#### What to work on
Search the data for the string "dirtyChunks" and extract every line where it appears.

##############################

/-- HOST_SINK_WRITE: the elements of the oldest message of channel `ch` of pair tile `t` reach their host sink; `sent` says whether
the HLU can send, and `payload` what its check of the elements finds (R166, R359). -/
def State.hostSink (s : State) (t ch : Nat) (far : Option NocMsg) (sent : Bool) (payload : Ecc) : State :=
  match s.sinkTake 2 t ch far, s.runOfTile t with
  | some (m, s'), some (tag, r) =>
    let k := m.tile % 16
    let free := match FMap.getD r.owner k with | some o => o = 64 * t + ch | none => true
    match r.phase, s.cmd tag with
    | .ending _, _ => s'
    | _, none => s
    | _, some c =>
      if !free then s
      else
        match checkedBody payload m.body with
        | .elems es last bad =>
          if !sent || !s.hostUp c.fn then s'.runStop tag r St.accessDenied
          else
            let base := fieldLE r.block (0x40 + 16 * k) 8
            let cap := fieldLE r.block (0x48 + 16 * k) 8
            let at' := FMap.getD r.sinks k
            let room := (cap - at') / m.eb
            let fit := es.take room
            let r :=
              { r with
                sinks := FMap.setD r.sinks k (at' + m.eb * fit.length)
                owner := FMap.setD r.owner k (if last then none else some (64 * t + ch)) }
            let s' := (s'.hostPut c (base + at') (fit.flatMap (natLE m.eb)) bad).setRun tag (some r)
            if room < es.length then s'.runStop tag r St.bufferOverflow
            else if bad then s'.runStop tag r St.poisonedData
            else s'.sinkCredit t m es.length
        | _ => s'
  | _, _ => s

/-- COLUMN_SINK_WRITE: the elements of the oldest message of channel `ch` of pair tile `t` are appended to their output column
(R167). -/
def State.columnSink (s : State) (t ch : Nat) (far : Option NocMsg) (payload : Ecc) : State :=
  match s.sinkTake 3 t ch far, s.runOfTile t with
  | some (m, s'), some (tag, r) =>
    match r.phase, checkedBody payload m.body with
    | .ending _, _ => s'
    | _, .elems es _ bad =>
      if bad then s'.runStop tag r St.poisonedData
      else
        let c := m.tile % 4096
        (s'.setRun tag (some { r with columns := FMap.setD r.columns c (FMap.getD r.columns c ++ es) })).sinkCredit t m es.length
    | _, _ => s'
  | _, _ => s

/-- The output table of a RUN (R167): its columns' types are those of the COLUMN bindings. -/
def outFormats (img : List Byte) : List Nat :=
  (List.range (imgColumns img).length).map (fun n =>
    (((imgBindList img).find? (fun b => b.pattern = 5 && bits b.arg 11 0 = n)).map (fun b => bits b.arg 15 12)).getD 0)

/-- The output table is filled, sealed and published at W (R54, R167): a status other than OK leaves nothing linked. -/
def State.publishOut (s : State) (c : Cmd) (r : Run) (room : Room) (tag : Nat) : Nat × State :=
  let id := c.arg 0x38 3
  let n := (FMap.getD r.columns 0).length
  match s.table id with
  | none => (St.invalidField, s)
  | some t =>
    let t := { t with nextRow := n, at' := room.catalog }
    let ds : List ColData :=
      t.fmts.zipIdx.map (fun (f, k) =>
        ((FMap.getD r.columns k).map (natLE (fmtWidth f)), List.replicate n false))
    let (st, s) := (s.setTable id (some t)).stageRows room id t 0 n ds
    if st ≠ St.ok then (st, s)
    else
      match s.table id with
      | none => (St.invalidField, s)
      | some t =>
        let w := c.arg 0x30 8
        let s := s.setStage tag .committed
        (St.ok, s.publishRows id { t with create := w } w 0 n [] (room.catalog + 64) true)

/-- RUN_COMMIT: the last instance of the last stage has ended and every sink has written; `room` is where an output table goes
(R167, R170, R272). -/
def State.runCommit (s : State) (tag : Nat) (room : Option Room) : State :=
  match s.run tag, s.cmd tag with
  | some r, some c =>
    let img := s.runImage r
    if !s.runDone r then s
    else if 8192 ≤ tag then s.runOver tag St.ok 0
    else if !imgTableOut img then
      (s.setStage tag .committed).runOver tag St.ok ((r.sinks.map (·.2)).foldl (· + ·) 0 % 2 ^ 40)
    else
      let n := (FMap.getD r.columns 0).length
      if (List.range (imgColumns img).length).any (fun k => (FMap.getD r.columns k).length ≠ n) then
        s.runOver tag St.lengthMismatch 0
      else
        match room with
        | none => s.runOver tag St.tableFull 0
        | some room =>
          let (st, s') := s.publishOut c r room tag
          if st = St.held then s else s'.runOver tag st (if st = St.ok then n else 0)
  | _, _ => s

end Sys2Proof.Machine
end

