/-- The raw bytes a stored chunk gives. -/
def chunkRaw (compressed : Bool) (stored : List Byte) : Option (List Byte) :=
  if compressed then (decodeFrames chunkCodec false [] 17 (2 ^ 20) stored).map (fun vs => vs.flatMap (natLE 1))
  else some stored

/-- The 64-byte granules of a range of local DPAs are read as Plate: the first status other than OK, the bytes with poisoned granules as
zero, and the poisoned granules' numbers. -/
def State.readGranules (s : State) (dpa : Nat) : List Nat → (Nat × List Byte × List Nat) × State
  | [] => ((St.ok, [], []), s)
  | g :: gs =>
    let (a, s) := s.readNow Mid.plate (s.ownDpa (dpa + 64 * g)) 64
    if a.status ≠ St.ok then ((a.status, [], []), s)
    else
      let ((st, d, ps), s) := s.readGranules dpa gs
      ((st, (if a.poison then List.replicate 64 (0 : Byte) else a.data) ++ d, if a.poison then g :: ps else ps), s)

/-- The bytes of a poison map (R416). -/
def poisonMap (ps : List Nat) : List Byte := natLE 2048 (ps.foldl (fun n g => setBits n g g 1) 0)

/-- A manifest entry (R416). -/
def manifestEntry (k : Nat) : Option ChunkCopy → List Byte
  | none => List.replicate 64 0
  | some c =>
    natLE 4 c.loc ++ natLE 4 (1 + 2 * bit01 c.map.isSome + 4 * bit01 c.compressed) ++ natLE 4 c.stored
      ++ natLE 4 (if c.map.isSome then k else 0) ++ List.replicate 16 0 ++ c.digest

/-- Plate writes an entry of the working set in HBM (R419). -/
def State.putWork (s : State) (k : Nat) (c : Option ChunkCopy) : State :=
  (s.writeNow Mid.plate (s.rd64 Reg.PLT_WORK_BASE_LO + 64 * k) (manifestEntry k c)).2

/-- A location named by neither manifest nor the working set (R417). -/
def Plate.locFree (p : Plate) (loc : Nat) : Bool :=
  let used (m : FMap (Option ChunkCopy)) : Bool := m.any (fun e => match e.2 with | some c => c.loc = loc | none => false)
  let inSlot (x : Option PltSlot) : Bool := match x with | some v => used v.chunks | none => false
  decide (loc < 3 * 98304) && !inSlot p.slotA && !inSlot p.slotB && !used p.work

/-- The next chunk of a background sweep (R419): the first dirty one after the last one copied, round and round. -/
def Plate.nextChunk (p : Plate) : Option Nat :=
  match p.dirtyChunks.find? (fun k => decide (p.copied < k)) with
  | some k => some k
  | none => p.dirtyChunks.head?

/-- Plate may copy chunk `k` now (R419, R420, R424). -/
def State.mayCopy (s : State) (k : Nat) : Bool :=
  !s.storeFailed && (match s.pltState with
    | 1 => s.bit Reg.PLT_CTL 1 && s.plate.nextChunk = some k
    | 2 => s.plate.dirtyChunks.contains k
    | 4 => (match s.plate.etch with | some e => e.todo.contains k | none => false)
    | _ => false)

/-- BACKGROUND_COPY: chunk `k` is copied to a free location, compressed as `comp` where COMPRESS asks for it and it gains
(R416, R419). -/
def State.copyChunk (s : State) (k loc : Nat) (comp : Option (List Byte)) : State :=
  if !s.mayCopy k || !s.plate.locFree loc then s
  else
    let ((st, raw, ps), s1) := (s.setPlate (s.plate.clean k)).readGranules (2 ^ 20 * k) (List.range 16384)
    if st = St.held then s
    else if st ≠ St.ok then { s1 with plate := { s1.plate with dirty := s.plate.dirty } }
    else
      let fits :=
        match comp with
        | some f => s.bit Reg.PLT_CTL 2 && decide (f.length < 2 ^ 20) && chunkRaw true f = some raw
        | none => true
      if !fits then s
      else
        let stored := comp.getD raw
        let c : ChunkCopy :=
          ⟨loc, comp.isSome, stored.length, if ps.isEmpty then none else some (poisonMap ps), shaDigest 0 raw⟩
        let p := s1.plate
        let etch := p.etch.map (fun e => { e with todo := e.todo.erase k, bytes := e.bytes + stored.length })
        (s1.setPlate
          { p with
            work := FMap.setD p.work k (some c), store := FMap.setD p.store loc stored, copied := k
            etch := etch }).putWork k (some c)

##############################

#### Answer space
  match p.dirtyChunks.find? (fun k => decide (p.copied < k)) with
  | none => p.dirtyChunks.head?
    | 2 => s.plate.dirtyChunks.contains k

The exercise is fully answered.